▶ **Exercise instructions**
Which lines below fall between the one containing "rw [State.begun_reg b" and the one containing "rw [hbegun] at hmask ⊢"? Repeat them exactly, counting both of those lines, and add nothing else.

(Collected data entries)
=== Begin Enclosure ===
/-- Settles O42. -/
theorem pleatsStartAndFireTriggers : Obligations.PleatsStartAndFireTriggers := by
  unfold Obligations.PleatsStartAndFireTriggers
  refine fun t n outs s hon hn => ⟨fun hdue => ?_, fun hdue => does_whenOn hon ?_⟩
  · have hgo : ¬ (27 ≤ n ∨ (s.tick t).now < ((s.tick t).timer n).due) := by
      rw [State.tick_now, show (s.tick t).timer n = s.timer n from rfl]
      omega
    obtain ⟨u, hu, rfl⟩ : Does (.pleatStart t n outs) s fun u => ((s.tick t).beforePleat n outs).afterPleat n = u :=
      does_whenOn hon (if_neg hgo).symm
    refine ⟨_, hu, ?_⟩
    clear hu
    beta_reduce
    have hb : ((s.tick t).beforePleat n outs).mns = s.mns := State.beforePleat_mns _ _ _
    have hreg (x : FRef) (i : Nat) (hx : 0x640000 ≤ famAddr x.fam i 0) (hne : ∀ k, k < 3 → famAddr x.fam i 0 ≠ famAddr .mnsPhCycles k 0) :
        ((s.tick t).beforePleat n outs).reg x i = s.reg x i := State.beforePleat_reg _ n outs x i hx hne hn
    have hbefore := (s.tick_only t).trans (State.beforePleat_only (s.tick t) n outs)
    generalize (s.tick t).beforePleat n outs = b at hb hreg hbefore ⊢
    have hperiod : b.timerPeriod n = s.timerPeriod n :=
      State.timerPeriod_congr hb (fun h => hreg _ _ (by simp [famAddr, famInfo, F.mnsPortCfgSrc]; omega)
        (by simp [famAddr, famInfo, F.mnsPortCfgSrc]; omega)) (hreg _ _ (by decide) (by decide))
    obtain ⟨grid, hmns⟩ := b.afterPleat_mns n
    have htimer (k : Nat) : (b.afterPleat n).timer k =
        if k = n then { (b.pleatEvent n).timer n with grid := grid } else (b.pleatEvent n).timer k :=
      (State.timer_of_mns hmns k).trans (State.setTimer_timer _ _ _ _)
    have hfired : (b.afterPleat n).mns.fired = (b.pleatEvent n).mns.fired := by rw [hmns]; rfl
    have hphases : (b.afterPleat n).mns.phases = (b.pleatEvent n).mns.phases := by rw [hmns]; rfl
    have hx (k : Nat) : b.timer k = s.timer k := State.timer_of_mns hb k
    obtain ⟨-, hanchor, hwithin⟩ := b.pleatEvent_timer n n
    rw [htimer n, if_pos rfl, ← hx n, ← hperiod]
    refine ⟨hanchor rfl, hwithin rfl, fun m hm hen hsrc hmask => ?_, fun k hk => ?_, ?_, only_mono (hbefore.trans (b.afterPleat_only n)) (by simp)⟩
    · have hcfg (x : FRef) (hfam : x.fam = .mnsTrgCfg) : (b.begun n).reg x m = s.reg x m := by
        have hat : famAddr x.fam m 0 = 0x640200 + m * 4 := by simp [hfam, famAddr, famInfo]
        rw [State.begun_reg b n m x (by omega), hreg x m (by omega) fun k hk => by
          rw [hat, show famAddr .mnsPhCycles k 0 = 0x64001c + k * 16 by simp [famAddr, famInfo]]
          omega]
      have hbegun : (b.pleatEvent n).timer n = (b.begun n).timer n := by
        simp only [State.pleatEvent_eq, State.timer]
        rw [State.fireTriggers_mns]
      rw [hfired]
      rw [hbegun] at hmask ⊢
      exact (b.begun n).fireTriggers_fires n m hm (by simpa [State.flag, hcfg F.mnsTrgCfgEn rfl] using hen)
        (by rw [hcfg F.mnsTrgCfgSrc rfl, hsrc]) (by rw [hcfg F.mnsTrgCfgMask rfl]; exact hmask)
    · rw [htimer k, if_neg hk, (b.pleatEvent_timer n k).1 hk, hx]
    · rw [hphases, State.pleatEvent_eq, State.fireTriggers_mns, State.begun_phases, hb]
  · have hgo : 27 ≤ n ∨ (s.tick t).now < ((s.tick t).timer n).due := .inr hdue
    dsimp only
    rw [if_pos hgo]
    exact s.tick_only t

/-! ## Octets of a message, and the fault log -/

theorem octet_append (a l : List Byte) (i : Nat) (h : a.length ≤ i) : octet (a ++ l) i = octet l (i - a.length) := by
  simp [octet, beAt, cut, List.drop_append, List.drop_eq_nil_of_le h]

theorem octet_append_left (a l : List Byte) (i : Nat) (h : i < a.length) : octet (a ++ l) i = octet a i := by
  simp only [octet, beAt, cut, List.drop_append, show i - a.length = 0 by omega, List.drop_zero]
  rw [List.take_append_of_le_length (by simp; omega)]

theorem octet_be_one (v : Nat) : octet (be 1 v) 0 = v % 256 := by
  simp [octet, beAt, cut, be, ofBe]

/-- An octet field in front of a message's rest. -/
theorem octet_be_front (v : Nat) (l : List Byte) : octet (be 1 v ++ l) 0 = v % 256 := by
  rw [octet_append_left _ _ _ (by simp), octet_be_one]

/-- Every entry of the fault log's queue stays in it. -/
def LogStays (s u : State) : Prop := ∀ w ∈ s.fau.queue, w ∈ u.fau.queue

theorem logged_stays {s u : State} {kind block inst outcome detect target : Nat} (h : Logged s kind block inst outcome detect target)
    (k : LogStays s u) : Logged u kind block inst outcome detect target := by
  obtain ⟨w, hw, h⟩ := h
  exact ⟨w, k w hw, h⟩

theorem LogStays.of_fau {s u : State} (h : u.fau = s.fau) : LogStays s u := fun _ hw => h ▸ hw

theorem State.logFaultAt_queue (s : State) (at_ kind block inst outcome detect target ctxs interrupt detail : Nat) (e : Option Nat)
    (hroom : LogRoom s) : (s.logFaultAt at_ kind block inst outcome detect target ctxs interrupt detail e).fau.queue = s.fau.queue ++
      [{ body := be 1 kind ++ be 1 block ++ be 1 inst ++ be 1 outcome ++ be 4 s.lin.epoch ++ be 8 at_ ++ be 1 detect ++
           be 1 target ++ be 2 ctxs ++ be 4 interrupt ++ be 4 detail, engine := e }] := by
  rw [State.logFaultAt, if_neg (by unfold LogRoom at hroom; omega)]

/-- A fault that finds room is in the queue of the fault log. -/
theorem State.logFaultAt_logged (s : State) (at_ kind block inst outcome detect target ctxs interrupt detail : Nat) (e : Option Nat)
    (hroom : LogRoom s) (hk : kind < 256) (ho : outcome < 256) (hd : detect < 256) (ht : target < 256) :
    Logged (s.logFaultAt at_ kind block inst outcome detect target ctxs interrupt detail e) kind block inst outcome detect target := by
  refine ⟨_, by rw [State.logFaultAt_queue _ _ _ _ _ _ _ _ _ _ _ _ hroom]; exact List.mem_append_right _ List.mem_cons_self, ?_⟩
  simp only [List.append_assoc]
  refine ⟨?_, ?_, ?_, ?_, ?_, ?_⟩
  · rw [octet_be_front, Nat.mod_eq_of_lt hk]
  · rw [octet_append _ _ _ (by simp), be_length, octet_be_front]
  · simp only [octet_append, octet_be_front, be_length, Nat.reduceLeDiff, Nat.reduceSub]
  · simp only [octet_append, octet_be_front, be_length, Nat.reduceLeDiff, Nat.reduceSub, Nat.mod_eq_of_lt ho]
  · simp only [octet_append, octet_be_front, be_length, Nat.reduceLeDiff, Nat.reduceSub, Nat.mod_eq_of_lt hd]
  · simp only [octet_append, octet_be_front, be_length, Nat.reduceLeDiff, Nat.reduceSub, Nat.mod_eq_of_lt ht]

theorem State.logFault_logged (s : State) (kind block inst outcome detect target ctxs interrupt detail : Nat) (e : Option Nat)
    (hroom : LogRoom s) (hk : kind < 256) (ho : outcome < 256) (hd : detect < 256) (ht : target < 256) :
    Logged (s.logFault kind block inst outcome detect target ctxs interrupt detail e) kind block inst outcome detect target :=
  s.logFaultAt_logged _ _ _ _ _ _ _ _ _ _ _ hroom hk ho hd ht

/-- A fault that finds none is counted. -/
theorem State.logFaultAt_full (s : State) (at_ kind block inst outcome detect target ctxs interrupt detail : Nat) (e : Option Nat)
    (hroom : ¬ LogRoom s) : s.logFaultAt at_ kind block inst outcome detect target ctxs interrupt detail e = s.bump F.fauCntLoglost :=
  if_pos (by unfold LogRoom at hroom; omega)

theorem State.logFaultAt_stays (s : State) (at_ kind block inst outcome detect target ctxs interrupt detail : Nat) (e : Option Nat) :
    LogStays s (s.logFaultAt at_ kind block inst outcome detect target ctxs interrupt detail e) := by
  by_cases h : LogRoom s
  · intro w hw
    rw [State.logFaultAt_queue _ _ _ _ _ _ _ _ _ _ _ _ h]
    exact List.mem_append_left _ hw
  · exact .of_fau (by rw [State.logFaultAt_full _ _ _ _ _ _ _ _ _ _ _ _ h]; simp)

/-- A logged fault moves no register but the count of those that are lost. -/
theorem State.logFaultAt_reg (s : State) (at_ kind block inst outcome detect target ctxs interrupt detail : Nat) (e : Option Nat)
    (x : FRef) (i j : Nat) (h : famAddr x.fam i j ≠ famAddr F.fauCntLoglost.fam 0 0) :
    (s.logFaultAt at_ kind block inst outcome detect target ctxs interrupt detail e).reg x i j = s.reg x i j := by
  unfold State.logFaultAt
  split
  · exact State.reg_bump_ne _ _ _ _ _ _ h
  · rfl

/-! ## Votes, unit faults and the memory patrol -/

/-- A unit's fault reported: logged, counted and told. -/
theorem State.unitReported (s : State) (kind block unit detect jobs int : Nat) (hd : detect = 1 ∨ detect = 2) :
    let u := (((s.logFault 0x40 block unit 0 detect 255 jobs int 0).bump F.fauCntPatch).raise 0x201 block unit
      (be 1 kind ++ be 1 255 ++ be 2 jobs ++ be 4 int))
    (LogRoom s → Logged u 0x40 block unit 0 detect 255) ∧ u.reg F.fauCntPatch = min (s.reg F.fauCntPatch + 1) 0xFFFFFFFF ∧
      Only [.fau, .regs, .stw, .eth] s u := by
  intro u
  refine ⟨fun hroom => logged_stays (s.logFault_logged 0x40 block unit 0 detect 255 jobs int 0 none hroom (by decide) (by decide)
    (by omega) (by decide)) (.of_fau (by simp [u])), ?_, by simp [only_iff, u]⟩
  rw [reg_of_regs (State.raise_regs _ _ _ _ _), State.reg_bump _ _ _ (by decide) (by decide), State.logFault,
    State.logFaultAt_reg _ _ _ _ _ _ _ _ _ _ _ _ _ _ _ (by decide)]
  rfl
=== End Enclosure ===
▶ **Response below**
        rw [State.begun_reg b n m x (by omega), hreg x m (by omega) fun k hk => by
          rw [hat, show famAddr .mnsPhCycles k 0 = 0x64001c + k * 16 by simp [famAddr, famInfo]]
          omega]
      have hbegun : (b.pleatEvent n).timer n = (b.begun n).timer n := by
        simp only [State.pleatEvent_eq, State.timer]
        rw [State.fireTriggers_mns]
      rw [hfired]
      rw [hbegun] at hmask ⊢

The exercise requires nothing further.